/-- HBM_OPERATION_COMPLETE (R457): an operation of the k-th active transfer leaves the table, with what ECC found in the codewords
that the transfer reads; past the active ones, an operation of an aborted transfer leaves it (R463). -/
def execHbmOperationComplete (e k : Nat) (ev : MemEvent) (s : State) : Res :=
  match (s.xeng e).active[k]? with
  | none =>
    let g := s.xeng e
    .next (if g.draining = 0 then s else (s.setXeng e { g with draining := g.draining - 1 }).issueOps e)
  | some x =>
    let s := s.readEvent e k x ev
    match (s.xeng e).active[k]? with
    | some y => .next ((s.leaveOp e k y).pumpXfer e k)
    | none => .next s

/-- Whether an active transfer may complete (R457, R458, R460, R462). -/
def Xfer.isOver (x : Xfer) : Bool :=
  decide (x.opsLeft = 0) && answered x.reqs &&
    (x.failed || (x.formed && x.rest.isEmpty && (decide (x.words.mode ≠ 3) || x.acked)))

/-- TRANSFER_COMPLETE (R458): the k-th active transfer of an engine completes if nothing is left of it. -/
def execTransferComplete (e k : Nat) (s : State) : Res :=
  let s := s.pumpXfer e k
  match (s.xeng e).active[k]? with
  | none => .next s
  | some x => if x.isOver then .next (s.finishXfer e k x) else .next s

/-! ### SENDs that arrive (R459, R460, R542) -/

/-- An arriving SEND is one of engine, sender and descriptor. -/
def Inbound.matches (i : Inbound) (n src obj : Nat) : Bool := i.engine == n && i.src == src && i.obj == obj

/-- The arriving SEND that a segment belongs to. -/
def State.inboundOf (s : State) (n src obj : Nat) : Inbound :=
  (s.inbound.find? fun i => i.matches n src obj).getD ⟨n, src, obj, none, none, [], none, false⟩

/-- An arriving SEND replaced; `none` when it is over. -/
def State.setInbound (s : State) (n src obj : Nat) (v : Option Inbound) : State :=
  { s with inbound := (s.inbound.filter fun i => !i.matches n src obj) ++ (match v with | some i => [i] | none => []) }

/-- An acknowledgement of a SEND segment goes back to the sender. -/
def State.ackSend (s : State) (m : Msg) : State :=
  s.present { msgPlain 2 0 m.src m.obj m.index 0 [] with unit := m.unit, last := m.last } .first none

/-- The check of R460 on this module's descriptor, and of R427 on it and its scale descriptor where it is live: the error and what it
names. -/
def State.sendPairFail (s : State) (obj src : Nat) (x : SendExt) : Option (Err × Nat × Nat) :=
  let d := s.desc obj
  if s.descLive obj && !s.descOk obj then some (.ERR_DESC_CHECK, obj, 0)
  else if !(s.descLive obj && d.writes && decide (d.etype = x.etype ∧ d.rank = x.rank ∧ d.size = x.sizes)) then
    some (.ERR_SEND_PAIR, obj, src)
  else if decide (d.scaleMode ≠ 0) && !s.descOk d.scaleLink then some (.ERR_DESC_CHECK, d.scaleLink, 0)
  else none

/-- The source elements that a SEND's bytes spell for a window (R459, R466). -/
def sendElems (d : Desc) (bs : List Byte) : List (List Nat × Nat) :=
  let rowBytes := ceilDiv (d.sz 0) d.ty.perUnit * d.ty.unitBytes
  let rows := positions ((List.range (d.rank - 1)).map fun x => d.sz (x + 1))
  if d.empty then []
  else rows.zipIdx.flatMap fun p =>
    let v := leNat ((bs.drop (p.2 * rowBytes)).take rowBytes)
    (List.range (d.sz 0)).map fun i => (i :: p.1, v / 2 ^ (d.ty.width * i) % 2 ^ d.ty.width)

/-- The conversion of an arriving SEND's bytes into its descriptor (R459, R466). -/
def State.sendRun (s : State) (n : Nat) (b : Inbound) : CvtRun :=
  let d := s.desc b.obj
  let src := { d with scaleMode := 0, cls := 0 }
  let l := (sendElems d (b.segs.flatMap (·.2))).filterMap fun p =>
    let j := d.dims.map (d.local p.1)
    if s.validPos d j then some (j, SrcElem.mk p.2 (d.ty.decodeForCvt p.2) fNone false false) else none
  if s.statBad d.statSlot then CvtRun.none else s.convertAll (s.drawCtx (0x100 + n)) src d l []

/-- The bytes that an arriving SEND writes. -/
def State.sendOut (s : State) (d : Desc) (run : CvtRun) : List (Nat × Byte) :=
  if s.statBad d.statSlot then [] else unitBytesOf (s.windowUnits d run.elems) ++ unitBytesOf run.scales

/-- Every segment of a SEND has come: its bytes are checked and written, its object signalled, its last segment
acknowledged (R460, R468). -/
def State.finishSend (s : State) (n : Nat) (b : Inbound) (aux : Nat) (m : Msg) : State :=
  let e := 0x100 + n
  let slot := s.slotIdx e
  let d := s.desc b.obj
  let bytes := b.segs.flatMap (·.2)
  let run := s.sendRun n b
  let out := s.sendOut d run
  let s := s.engFlags e run.flags
  let s := if s.statBad d.statSlot then s.raiseSlot .ERR_STAT_SLOT e slot 0 d.statSlot else s.statRecord d.statSlot run.stats
  let s := if run.clamp then s.raiseSlot .ERR_SCALE_CLAMP e slot 0 d.statSlot else s
  let g := b.sig.getD ⟨0, 0, 0, false⟩
  let (s, ok) := if g.protect then
      s.checkTag e slot 0 (bitsOf aux 53 48) (crcPoly g.poly bytes) (bitsOf aux 31 0) (bitsOf aux 47 32)
    else (s, true)
  let s := s.setInbound n b.src b.obj none
  if !ok then (s.storePart out).ackSend m
  else
    let s := ((s.storeXfer out).bump .SE_BYTES_WR_COUNT out.length n).ackSend m
    if g.obj = 0 then s
    else if s.inBody && s.staleTag m.tag then
      ({ s with sync := { s.sync with issued := s.sync.issued + g.count } }.syncLose g.count).noteStale g.obj
    else s.sendSignal (.engine e) g.obj g.count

+-------+

WHAT TO WORK ON: How many lines of the records contain "raiseSlot"? Answer with the number only.

RESULT OF THIS EXERCISE: 2